# Euro rep any good? Any alternatives?



## madzombieguy (Jul 27, 2007)

I bought a brand new Euro rep 100 watt bulb about 4 weeks ago, and it's dead already! It's supposed to have a lifespan of around 2000 hours. I've been using it around 10-12 hours a day.

Anyone know if this is common, or if there are alternative bulbs to recommend?


----------



## petman99 (Aug 22, 2010)

madzombieguy said:


> I bought a brand new Euro rep 100 watt bulb about 4 weeks ago, and it's dead already! It's supposed to have a lifespan of around 2000 hours. I've been using it around 10-12 hours a day.
> 
> Anyone know if this is common, or if there are alternative bulbs to recommend?


This is quite common with bulbs of all makes we have gone over to using Arcadia Halogen bulbs in our reptile centre as last much longer and much better heat source and still be on a stat as well.

Hope this helps


----------



## Arcadiajohn (Jan 30, 2011)

Hi,

An incandescent lamp works by passing current through a filament. This produces heat and light.

Look at a lamp, you will see this very fragile filament resting in a cradle. As these lamps heat to incredible temps weak spots will appear in the filament. Dimming stats that are constantly increasing and decreasing the power through the filaments simply wear through the filament and the lamp fails. The better quality the lamp the longer the filament will last. Euro-rep lamps are very good quality and will last longer than some supermarket style lamp.

The only way to be sure of a good life span is to use a non filament based lamp. The halogen heat spots use halogen gases with a halogen system to ignite. These lamps don't use a fragile system so will last a lot longer. They are also vastly more energy efficient, using about a third less electricity to produce the same temps.

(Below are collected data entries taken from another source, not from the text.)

/-- Settles O10: the write of CMD idle and busy, and why CMD takes aligned words only. -/
theorem commandWriteRule : Obligations.CommandWriteRule := by
  refine ⟨fun s v hidle => ⟨Config.latency s.draws, ?_⟩, fun s v hbusy => ?_, fun s a n v hle hlt hnot => ?_⟩
  · exact (hostWrite_register s .cmd v).trans (by rw [writeReg, onCmdWrite_of_idle v hidle]; rfl)
  · exact (hostWrite_register s .cmd v).trans (by rw [writeReg, onCmdWrite_of_busy v hbusy]; rfl)
  · refine hostWrite_illegal v (Bool.eq_false_iff.mpr fun hlegal => hnot ?_)
    obtain ⟨rfl, ha⟩ := word_of_accessLegal (by omega) hlegal
    have hcmd : a.toNat = 0x10 := by
      simp only [registerOffsets, List.mem_cons, List.not_mem_nil, or_false] at ha
      omega
    exact ⟨BitVec.eq_of_toNat_eq hcmd, rfl⟩

/-- Settles O11: dropped writes by register or window, then the writes a busy core takes and those without effect. -/
theorem writesWhileBusyAreDropped : Obligations.WritesWhileBusyAreDropped := by
  refine ⟨fun s a n v hbusy hlegal hplace => ?_, fun s v => hostWrite_register s .irqEn v,
    fun s v => hostWrite_register s .irqStatus v, fun s a v ha => ?_, fun s a n v => hostWrite_illegal v⟩
  · have heffect : writeEffect a.toNat n v s = dropWrite s := by
      rcases hplace with hreg | hwindow
      · have hregs : ∀ a ∈ [0x010, 0x020, 0x024, 0x048], ∃ r ∈ idleRegs, regAt a = some r := by decide
        obtain ⟨r, hr, hat⟩ := hregs _ hreg
        obtain rfl := eq_regOffset_of_regAt hat
        simp [writeEffect, writeReg_of_busy v hbusy hr]
      · exact writeEffect_window_of_busy n v hbusy hwindow
    rw [hostWrite, if_pos hlegal, heffect]
    rfl
  · have hregs : ∀ a ∈ [0x000, 0x004, 0x008, 0x00C, 0x014, 0x018, 0x028, 0x02C, 0x030, 0x034, 0x038, 0x03C],
        ∃ r ∈ readOnlyRegs, regAt a = some r := by decide
    obtain ⟨r, hr, hat⟩ := hregs _ ha
    obtain rfl := eq_regOffset_of_regAt hat
    rw [hostWrite_register, writeReg_of_readOnly v s hr]

end Sys2Proof.Machine
end

section
/-! PROOFS. What a step of the engine is, and what the outside world can make of a state while a command runs: the
statements O5 and O6 (45_control.md R180, R181, R189). -/

namespace Sys2Proof.Machine

/-! ### The step by the engine's state -/

section
variable {s : State} {w : Word}

theorem step_of_due (h : s.engine = .running w 0) (hq : s.queue.head? ≠ some .hardReset) :
    step s = exec (decodeWord w) s := by
  simp [step, dueCommand, resetNext, h, hq]

theorem step_of_resetNext (h : s.engine = .running w 0) (hq : s.queue.head? = some .hardReset) :
    step s = .next (hostTurn s) := by
  simp [step, dueCommand, resetNext, h, hq, otherStep, countInternalStep]

theorem step_of_running {k : Nat} (h : s.engine = .running w (k + 1)) :
    step s = .next (hostTurn { s with engine := .running w k }) := by
  simp [step, dueCommand, otherStep, countInternalStep, h]

end

/-- A command word that has just been placed is the one the next step runs. -/
theorem step_withAccepted (v : Word) (s : State) : step (withAccepted v s) = exec (decodeWord v) (withAccepted v s) :=
  step_of_due rfl (withoutReset_head s.queue)

theorem withoutReset_of_head {q : List HostOp} (h : q.head? ≠ some .hardReset) : withoutReset q = q := by
  cases q with
  | nil => rfl
  | cons op q =>
    have hop : op ≠ .hardReset := by simpa using h
    simp [withoutReset, hop]
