-- ==== Sys2Proof/Machine/State.lean ====
section
/-! DEFINITION. The state of the device as plain data: everything the spec gives it (INVENTORY.md, State), and the few
fields the model keeps for itself (agenda, turnNo, freeNo, loc, endPhase; log 1, 2, 4). -/

namespace Sys2Proof.Machine

/-- Why the machine stops. -/
inductive Fault where
  /-- Raised by no definition of the model: every exception of the spec is taken, so it is a next state, and every access of physical
  memory is checked before it is made (R94, R95). It is there because the interface asks for a fault type. Safe: nothing stops. -/
  | stopped
  deriving DecidableEq, Repr

/-- Why an instruction has no meaning. -/
inductive Refusal where
  /-- Raised by an arm of `exec` that has no meaning yet. Safe: nothing is claimed of it. -/
  | notModelled (mnemonic : String)
  deriving DecidableEq, Repr

/-! ### Fabric (R196 to R207) -/

/-- A 128-bit value and the residues of its four 32-bit lanes (R210). -/
structure Val where
  bits : Payload
  res  : BitVec 8
  deriving DecidableEq, Repr

/-- A token (R197). -/
structure Token where
  val  : Val
  kind : Kind
  tag  : Fmt
  ctx  : Nat
  tid  : Nat
  deriving DecidableEq, Repr

/-- A buffer entry: the token, the first cycle in which it can be a head, and the cycle at whose end it has left. -/
structure BufEntry where
  tok   : Token
  since : Nat
  gone  : Option Nat
  deriving DecidableEq, Repr

/-- A beat of 128 bytes in a wide buffer (R250). -/
structure Beat where
  data  : Bytes
  ctx   : Nat
  tid   : Nat
  since : Nat
  gone  : Option Nat
  deriving DecidableEq, Repr

/-- A scale latch that is valid (R234). -/
structure Latch where
  e   : Nat
  d   : Nat
  tid : Nat
  deriving DecidableEq, Repr

/-- Counter state (R255), with the slot and thread of the pass in progress. -/
structure Counter where
  n      : Nat
  m      : Nat
  pn     : Nat
  pm     : Nat
  pendM  : Bool
  j      : Nat
  i      : Nat
  active : Bool
  pend   : Bool
  slot   : Nat
  tid    : Nat
  sn     : Nat
  sm     : Nat
  deriving DecidableEq, Repr

/-- A counter after its context is loaded (R255). -/
def Counter.zero : Counter :=
  { n := 0, m := 0, pn := 0, pm := 0, pendM := false, j := 0, i := 0, active := false, pend := false, slot := 0, tid := 0,
    sn := 0, sm := 0 }

/-- A JOINK count: heads counted and the thread of the last (R348). -/
structure Join where
  count : Nat
  tid   : Nat
  deriving DecidableEq, Repr

/-- One context of one site (R196). `stall` is, for a slot, what it last waited for: 0 and a missing head, or 1 and an output
without room (R392). -/
structure SiteCtx where
  words : Tbl SiteWord
  route : BitVec 64
  dreg  : Tbl Val
  preds : BitVec 8
  entry : Tbl (List BufEntry)
  emit  : Tbl (Nat × Nat)
  cnt   : Counter
  join  : Tbl Join
  latch : Tbl Latch
  mtsrc : Option (Nat × Nat)
  stall : Tbl (Nat × Nat)
  deriving DecidableEq, Repr

/-- A context that holds nothing (R53, R57, R35). -/
def SiteCtx.empty : SiteCtx :=
  { words := [], route := 0, dreg := [], preds := 0, entry := [], emit := [], cnt := Counter.zero, join := [], latch := [],
    mtsrc := none, stall := [] }

/-- A result in flight (R201, R204): the cycle at whose end it is placed, or none while a result of variable latency is
not yet known; the outputs, the token, the register and the flags it sets; and the entries it reserves. -/
structure Flight where
  slot  : Nat
  ctx   : Nat
  tid   : Nat
  due   : Option Nat
  ready : Bool
  key   : Nat
  om    : BitVec 4
  tok   : Token
  dr    : Option (Fin 8)
  room  : Bool
  flags : BitVec 5
  deriving DecidableEq, Repr

/-- A site: its link buffers by direction (0 north, 1 east, 2 south, 3 west), its contexts, its results in flight, the
cycle of its last firing, its wide buffer, its plane array and the last firing of each slot (R392). -/
structure Site where
  bufs   : Tbl (List BufEntry)
  ctxs   : Tbl SiteCtx
  flight : List Flight
  fired  : Option Nat
  wb     : List Beat
  busy   : Nat
  lastMma : Option Nat
  starts : Tbl Nat
  bound  : List BufEntry
  deriving DecidableEq, Repr

/-- A site after core reset (R396). -/
def Site.empty : Site :=
  { bufs := [], ctxs := [], flight := [], fired := none, wb := [], busy := 0, lastMma := none, starts := [], bound := [] }

/-! ### Blocks and threads (R305 to R323, R356 to R366) -/

/-- A block of a graph. -/
structure BlockRef where
  graph : Nat
  block : Nat
  deriving DecidableEq, Repr

/-- A route entry (R62). -/
structure RouteEntry where
  site : Nat
  kind : Nat
  ch   : Nat
  slot : Nat
  deriving DecidableEq, Repr

/-- An item of a safe-point descriptor (R63). -/
structure SafeItem where
  type  : Nat
  site  : Nat
  index : Nat
  deriving DecidableEq, Repr

/-- A safe-point descriptor (R63). -/
structure SafeDesc where
  k      : Nat
  site   : Nat
  rin    : Nat
  stub   : Option Nat
  lvmask : BitVec 32
  items  : List SafeItem
  deriving DecidableEq, Repr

If using a 100w tungsten a 50w halogen will do better job attaining the temp you want quicker also.

Good luck

John


----------



## madzombieguy (Jul 27, 2007)

Cheers guys.

I went and got a replacement bulb yesterday to tide me over till payday.
Tonight, it's blown...

I think it may just be from a problematic batch but I'm going to go back tomorrow and sort out another replacement.


----------



## peterf (Jul 27, 2007)

Hi Madzombieguy,
Sorry to hear that your bulbs are lasting such a short ammount of time and for 2 to fail this quickly I suspect it may be something else causing the failures.
Can you run by me your set up- what stat, make of holder and anything else that may be important.
Bulbs unfortunately don't last as long as we would like them to and most normal service bulbs are rated at a mean time to failure of 1000 hours. That means half will have failed by this time.
Using them in hot and often humid conditions often reduces this further.
So in ideal conditions- say running at 15 hours a day 50% of bulbs will have failed by thge 9th week of use.
If you PM me and let me know what the bulbs are I'll send you out some free of charge but in the mean time if you outline your setup on this thread I'll try and identify any possible causes.
Hope that helps!
Pete


----------



## catch and release (Jun 1, 2011)

peterf said:


> Hi Madzombieguy,
> Sorry to hear that your bulbs are lasting such a short ammount of time and for 2 to fail this quickly I suspect it may be something else causing the failures.
> Can you run by me your set up- what stat, make of holder and anything else that may be important.
> Bulbs unfortunately don't last as long as we would like them to and most normal service bulbs are rated at a mean time to failure of 1000 hours. That means half will have failed by this time.
> ...



And that's just the reason I will always be loyal Habistat customer.


catch and release


----------



## peterf (Jul 27, 2007)

catch and release said:


> And that's just the reason I will always be loyal Habistat customer.
> catch and release


Ta very much- it's appreciated.
Most people wont know but at Euro Rep/ Habistat we are reptile keepers first and formost. Myself and the other Director have kept reptiles since we were kids and this now ammounts to over 80 Years!
We never want anyone to be disappointed in any products we make and will always keep our customers happy whatever it takes!


----------



## madzombieguy (Jul 27, 2007)

Hi Peter,

I'm at work just now but will drop you a PM later with details of the setup i'm using, including model names/number.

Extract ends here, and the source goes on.